Crude oil typically contains significant quantities of organic sulfur compounds that, without sulfur removal, would end up in the resulting fuel products. If these fuels were burned, significant quantities of SO2 would be released into the atmosphere. Environmental regulations have been put in place to reduce these SO2 emissions, thus requiring refiners to remove the sulfur.

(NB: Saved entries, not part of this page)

-- ==== Sys2Proof/Laws/LaneOps.lean ====
section
/-!
SUPPORT. The operations of Machine/LaneOps.lean keep the laws of the device.
-/
namespace Sys2Proof.Machine

variable {s : State} {hand : List Nat}

/-! ## Captures settled -/

theorem State.LawfulWith.captureLost (hs : s.LawfulWith hand) (n : LaneNo) (e : PutEntry) :
    (s.captureLost n e).LawfulWith hand := by
  unfold State.captureLost
  dsimp only
  split
  · exact hs.congr rfl rfl rfl rfl rfl rfl rfl
  · refine State.LawfulWith.produce ?_ _
    exact hs.congr rfl rfl rfl rfl rfl rfl rfl

theorem State.LawfulWith.capturePlaced (hs : s.LawfulWith hand) (n : LaneNo) (e : PutEntry) :
    (s.capturePlaced n e).LawfulWith hand := by
  unfold State.capturePlaced
  dsimp only
  split
  · refine State.LawfulWith.produce ?_ _
    exact hs.congr rfl rfl rfl rfl rfl rfl rfl
  · exact hs

theorem State.LawfulWith.discardCapture (hs : s.LawfulWith hand) (n : LaneNo) (e : PutEntry) (o : MemOutcome) :
    (s.discardCapture n e o).LawfulWith hand :=
  (hs.captureLost n e).answerOutcome _ _

theorem State.LawfulWith.answerByChange (hs : s.LawfulWith hand) (n : LaneNo) (e : PutEntry) :
    (s.answerByChange n e).LawfulWith hand := by
  unfold State.answerByChange
  split
  · exact hs.discardCapture n e _
  · exact hs.answerError _
  · exact hs.answerError _

/-! ## Leaving a line -/

/-- The first entry leaves the put line. -/
theorem Lane.Law.tailPut {l : Lane} (h : l.Law) : Lane.Law { l with putLine := l.putLine.tail } :=
  h.change rfl rfl rfl rfl rfl rfl rfl rfl (fun _ he => .inl (List.mem_of_mem_tail he))
    (fun hn => by simp [hn]) (fun _ he => .inl he) id

/-- The first entry leaves the take line. -/
theorem Lane.Law.tailTake {l : Lane} (h : l.Law) : Lane.Law { l with takeLine := l.takeLine.tail } :=
  h.change rfl rfl rfl rfl rfl rfl rfl rfl (fun _ he => .inl he) id
    (fun _ he => .inl (List.mem_of_mem_tail he)) (fun hn => by simp [hn])

theorem State.LawfulWith.leavePutLine (hs : s.LawfulWith hand) (n : LaneNo) : (s.leavePutLine n).LawfulWith hand :=
  ((hs.dropHeld n .put).updLane n (fun l => { l with putLine := l.putLine.tail }) fun _ hl =>
    ⟨hl.tailPut, id, rfl⟩).schedule _

theorem State.LawfulWith.leaveScan (hs : s.LawfulWith hand) (n : LaneNo) : (s.leaveScan n).LawfulWith hand :=
  ((hs.dropHeld n .put).updLane n (fun l => { l with putLine := l.putLine.tail }) fun _ hl =>
    ⟨hl.tailPut, id, rfl⟩).schedule _

theorem State.LawfulWith.leaveTakeLine (hs : s.LawfulWith hand) (n : LaneNo) : (s.leaveTakeLine n).LawfulWith hand :=
  ((hs.dropHeld n .take).updLane n (fun l => { l with takeLine := l.takeLine.tail }) fun _ hl =>
    ⟨hl.tailTake, id, rfl⟩).schedule _

theorem State.LawfulWith.answerGonePuts (hs : s.LawfulWith hand) (n : LaneNo) (es : List PutEntry) :
    (s.answerGonePuts n es).LawfulWith hand := by
  have key : ∀ (es : List PutEntry) (s : State), s.LawfulWith hand →
      (es.foldl (fun s e => s.answerByChange n e) s).LawfulWith hand := by
    intro es
    induction es with
    | nil => exact fun _ h => h
    | cons e es ih => exact fun s h => ih _ (h.answerByChange n e)
  exact (key es s hs).dropHeld n .put

theorem State.LawfulWith.answerGoneTakes (hs : s.LawfulWith hand) (n : LaneNo) (es : List TakeEntry) :
    (s.answerGoneTakes n es).LawfulWith hand := by
  have key : ∀ (es : List TakeEntry) (s : State), s.LawfulWith hand →
      (es.foldl (fun s e => s.answerError e.tx) s).LawfulWith hand := by
    intro es
    induction es with
    | nil => exact fun _ h => h
    | cons e es ih => exact fun s h => ih _ (h.answerError e.tx)
  exact (key es s hs).dropHeld n .take

theorem State.LawfulWith.changePuts (hs : s.LawfulWith hand) (n : LaneNo) (change : Lane → Lane)
    (gone : PutEntry → Bool)
    (hl : Lane.Law { change (s.lane n) with putLine := (s.lane n).putLine.filter fun e => !gone e })
    (hst : (s.lane n).state = .closed → (change (s.lane n)).state = .closed)
    (hc : (change (s.lane n)).chain = (s.lane n).chain) : (s.changePuts n change gone).LawfulWith hand :=
  (hs.setLane_same n _ hl hst hc).answerGonePuts n _

theorem State.LawfulWith.changeTakes (hs : s.LawfulWith hand) (n : LaneNo) (change : Lane → Lane)
    (hl : Lane.Law { change (s.lane n) with takeLine := (s.lane n).takeLine.filter TakeEntry.inFlight })
    (hst : (s.lane n).state = .closed → (change (s.lane n)).state = .closed)
    (hc : (change (s.lane n)).chain = (s.lane n).chain) : (s.changeTakes n change).LawfulWith hand :=
  (hs.setLane_same n _ hl hst hc).answerGoneTakes n _

theorem State.LawfulWith.changeBoth (hs : s.LawfulWith hand) (n : LaneNo) (change : Lane → Lane)
    (gone : PutEntry → Bool)
    (hl : Lane.Law { change (s.lane n) with
      putLine := (s.lane n).putLine.filter fun e => !gone e
      takeLine := (s.lane n).takeLine.filter TakeEntry.inFlight })
    (hst : (s.lane n).state = .closed → (change (s.lane n)).state = .closed)
    (hc : (change (s.lane n)).chain = (s.lane n).chain) : (s.changeBoth n change gone).LawfulWith hand :=
  ((hs.setLane_same n _ hl hst hc).answerGonePuts n _).answerGoneTakes n _

/-! ## Holding -/

/-- Only counters, offsets, marks and the like change. -/
theorem State.LawfulWith.expire (hs : s.LawfulWith hand) (n : LaneNo) (t : Transaction) (reason : Byte)
    (value16 : Half) (value32 : Quad) : (s.expire n t reason value16 value32).LawfulWith hand :=
  ((hs.answerError t).updLane n (fun l => { l with expiries := satInc l.expiries }) fun _ hl =>
    ⟨hl.same rfl rfl rfl rfl rfl rfl rfl rfl rfl rfl, id, rfl⟩).produce _

theorem State.LawfulWith.expirePut (hs : s.LawfulWith hand) (n : LaneNo) (e : PutEntry) (reason : Byte)
    (value16 : Half) (value32 : Quad) : (s.expirePut n e reason value16 value32).LawfulWith hand := by
  unfold State.expirePut
  dsimp only
  split
  · exact (hs.discardCapture n e _).leavePutLine n
  · exact (hs.expire n _ _ _ _).leavePutLine n
  · exact (hs.expire n _ _ _ _).leavePutLine n

theorem State.LawfulWith.expireTake (hs : s.LawfulWith hand) (n : LaneNo) (e : TakeEntry) (reason : Byte)
    (value16 : Half) (value32 : Quad) : (s.expireTake n e reason value16 value32).LawfulWith hand :=
  (hs.expire n _ _ _ _).leaveTakeLine n

theorem State.LawfulWith.holdPut (hs : s.LawfulWith hand) (n : LaneNo) (e : PutEntry) (kind : WaitKind) :
    (s.holdPut n e kind).LawfulWith hand := by
  unfold State.holdPut
  split
  · exact hs.setWaitKind n .put kind
  · rename_i hnew
    split
    · rename_i hroom
      exact hs.recordHeld n .put _ kind (by simpa using hnew) hroom
    · dsimp only
      split
      · exact (hs.expirePut n e _ _ _).waiterLeft
      · exact hs.expirePut n e _ _ _

theorem State.LawfulWith.holdTake (hs : s.LawfulWith hand) (n : LaneNo) (e : TakeEntry) :
    (s.holdTake n e).LawfulWith hand := by
  unfold State.holdTake
  split
  · exact hs
  · rename_i hnew
    split
    · rename_i hroom
      exact hs.recordHeld n .take _ _ (by simpa using hnew) hroom
    · exact hs.expireTake n e _ _ _

/-! ## Faults -/

theorem State.LawfulWith.faultLane (hs : s.LawfulWith hand) (n : LaneNo) (cause : FaultCause) (r : MemRequest) :
    (s.faultLane n cause r).LawfulWith hand := by
  unfold State.faultLane
  split
  · rename_i hserving
    refine ((hs.produce _).changeBoth n _ _ ?_ ?_ rfl).schedule _
    · rw [State.produce_lane]
      refine (hs.lanes n).newState rfl rfl rfl rfl rfl rfl rfl (fun h => by cases h) (fun h => by cases h) ?_ ?_
      · exact fun e he => (List.mem_filter.1 he).1
      · exact fun e he => (List.mem_filter.1 he).1
    · rw [State.produce_lane]
      intro hcl
      simp [Lane.serving, hcl] at hserving
  · exact hs

theorem State.LawfulWith.laneSuccess (hs : s.LawfulWith hand) (n : LaneNo) : (s.laneSuccess n).LawfulWith hand := by
  refine hs.updLane n _ fun l hl => ?_
  split
  · exact ⟨hl.same rfl rfl rfl rfl rfl rfl rfl rfl rfl rfl, id, rfl⟩
  · exact ⟨hl, id, rfl⟩

theorem State.LawfulWith.laneFailure (hs : s.LawfulWith hand) (n : LaneNo) (r : MemRequest) (o : MemOutcome) :
    (s.laneFailure n r o).LawfulWith hand := by
  unfold State.laneFailure
  have h1 : (s.updLane n fun l => if (s.lane n).serving then { l with errors := l.errors + 1 } else l).LawfulWith
      hand := by
    refine hs.updLane n _ fun l hl => ?_
    split
    · exact ⟨hl.same rfl rfl rfl rfl rfl rfl rfl rfl rfl rfl, id, rfl⟩
    · exact ⟨hl, id, rfl⟩
  dsimp only
  revert h1
  generalize s.updLane n _ = s1
  intro h1
  split
  · exact h1.produce _
  · split
    · exact (h1.produce _).faultLane n _ r
    · split
      · exact (h1.produce _).faultLane n _ r
      · exact h1.produce _

theorem State.LawfulWith.laneEnded (hs : s.LawfulWith hand) (n : LaneNo) (r : MemRequest) (o : MemOutcome) :
    (s.laneEnded n r o).LawfulWith hand := by
  unfold State.laneEnded
  split
  · exact hs.laneFailure n r o
  · exact hs.laneSuccess n

/-! ## A parcel becomes ready -/

theorem State.LawfulWith.parcelReady (hs : s.LawfulWith hand) (n : LaneNo) (master : Byte) :
    (s.parcelReady n master).LawfulWith hand := by
  unfold State.parcelReady
  split
  · exact hs
  · rename_i p hp
    have h1 : (s.setLane n (s.lane n).makeReady.1).LawfulWith hand := by
      refine hs.setLane_same n _ ?_ id rfl
      exact (hs.lanes n).ready (by simp [hp]) rfl rfl rfl rfl rfl rfl rfl rfl rfl rfl
    dsimp only
    split
    · exact (h1.produce _).wake _
    · exact h1.wake _

theorem State.LawfulWith.closeParcel (hs : s.LawfulWith hand) (n : LaneNo) (tag flags master : Byte) :
    (s.closeParcel n tag flags master).LawfulWith hand := by
  unfold State.closeParcel
  split
  · exact hs
  · exact (hs.updLane n (fun l => { l with tailOffset := roundUp8 l.tailOffset }) fun _ hl =>
      ⟨hl.same rfl rfl rfl rfl rfl rfl rfl rfl rfl rfl, id, rfl⟩).request _

/-- The first put goes into flight. -/
theorem State.LawfulWith.setPutStage (hs : s.LawfulWith hand) (n : LaneNo) (stage : PutStage)
    (hstage : (stage != .waiting) = true) : (s.setPutStage n stage).LawfulWith hand := by
  refine hs.updLane n _ fun l hl => ?_
  split
  · exact ⟨hl, id, rfl⟩
  · rename_i e rest hline
    refine ⟨hl.change rfl rfl rfl rfl rfl rfl rfl rfl ?_ (by simp [hline]) (fun _ he => .inl he) id, id, rfl⟩
    intro x hx
    rcases List.mem_cons.1 hx with rfl | hx
    · exact .inr hstage
    · exact .inl (by simp [hline, hx])

/-- The first take goes into flight. -/
theorem State.LawfulWith.setTakeStage (hs : s.LawfulWith hand) (n : LaneNo) (stage : TakeStage)
    (hstage : (stage != .waiting) = true) : (s.setTakeStage n stage).LawfulWith hand := by
  refine hs.updLane n _ fun l hl => ?_
  split
  · exact ⟨hl, id, rfl⟩
  · rename_i e rest hline
    refine ⟨hl.change rfl rfl rfl rfl rfl rfl rfl rfl (fun _ he => .inl he) id ?_ (by simp [hline]), id, rfl⟩
    intro x hx
    rcases List.mem_cons.1 hx with rfl | hx
    · exact .inr hstage
    · exact .inl (by simp [hline, hx])

end Sys2Proof.Machine
end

The major refinery process units involved in sulfur removal are hydro-desulfurization (HDS) and Sour Water Stripping (SWS). These units produce acid gas streams that cannot be vented to the atmosphere because their H2S content is dangerously high. Therefore, refineries include at least one, and often multiple, Sulfur Recovery Units (SRU) to convert the H2S in these acid gas streams to elemental sulfur.
The main objective of this post is to describe the process controls for a typical Sulfur Recovery Unit.
The HDS process is used in many refineries to remove organic sulfur and nitrogen compounds from various process streams, such as reformer feed, kerosene, diesel, FCCU gasoil feed, and gasoline blending components. Hydrogen is combined with the feed and preheated by exchange with reactor effluent and by a fired heater. The vaporized mixture is charged to a reactor in which the organic sulfur and nitrogen compounds are converted to H2S and NH3 in the presence of a catalyst. The following reaction illustrates the conversion of methyl mercaptan, which is one of the simpler organic sulfur compounds:
CH3SH + H2 → CH4 + H2S (1)
The reactor effluent preheats the feed and is further cooled before entering a separator. The separator liquid is pumped to the product stripper. The separator gas stream becomes recycle gas containing H2S and hydrogen. The H2S is removed via absorption in a circulating amine stream followed by a stripper, where the H2S is released from the amine solution. The stripper offgas, which is commonly called amine acid gas (AAG), is primarily H2S and water vapor. The AAG is sent to the SRU to recover the sulfur.
The NH3 is removed by water-washing. The water is collected in a boot on the separator and sent to a Sour Water Stripper. Figure 1 is a greatly simplified process flow diagram of a typical HDS unit.
Figure 1: Typical HDS Process Flow Diagram
Sour Water Strippers remove H2S and NH3 from sour water before the water is reused or discharged. The gas stream from the stripper overhead receiver, called sour water acid gas (SWAG), contains around 30-40% H2S and a similar amount of NH3, the rest being water vapor. The SWAG is sent to the SRU to recover the sulfur and destroy the NH3. Figure 2 is a greatly simplified process flow diagram of a typical Sour Water Stripper.
Figure 2: Typical Sour Water Stripper Process Flow Diagram
SRU Process Description
A typical SRU utilizes the Claus process to convert H2S in the two acid gas streams, AAG and SWAG, to elemental sulfur. The acid gas streams are partially combusted with air in the Combustion Chamber and Thermal Reactor, where a portion of the sulfur is formed.
The entire SWAG stream is sent to the Combustion Chamber along with a portion of the AAG. The AAG is needed in the Combustion Chamber because the SWAG’s low H2S content makes it more difficult to combust. The rest of the AAG bypasses the Combustion Chamber and enters the Thermal Reactor. The Thermal Reactor contains a Waste Heat Boiler to recover the heat of reaction as 600# steam.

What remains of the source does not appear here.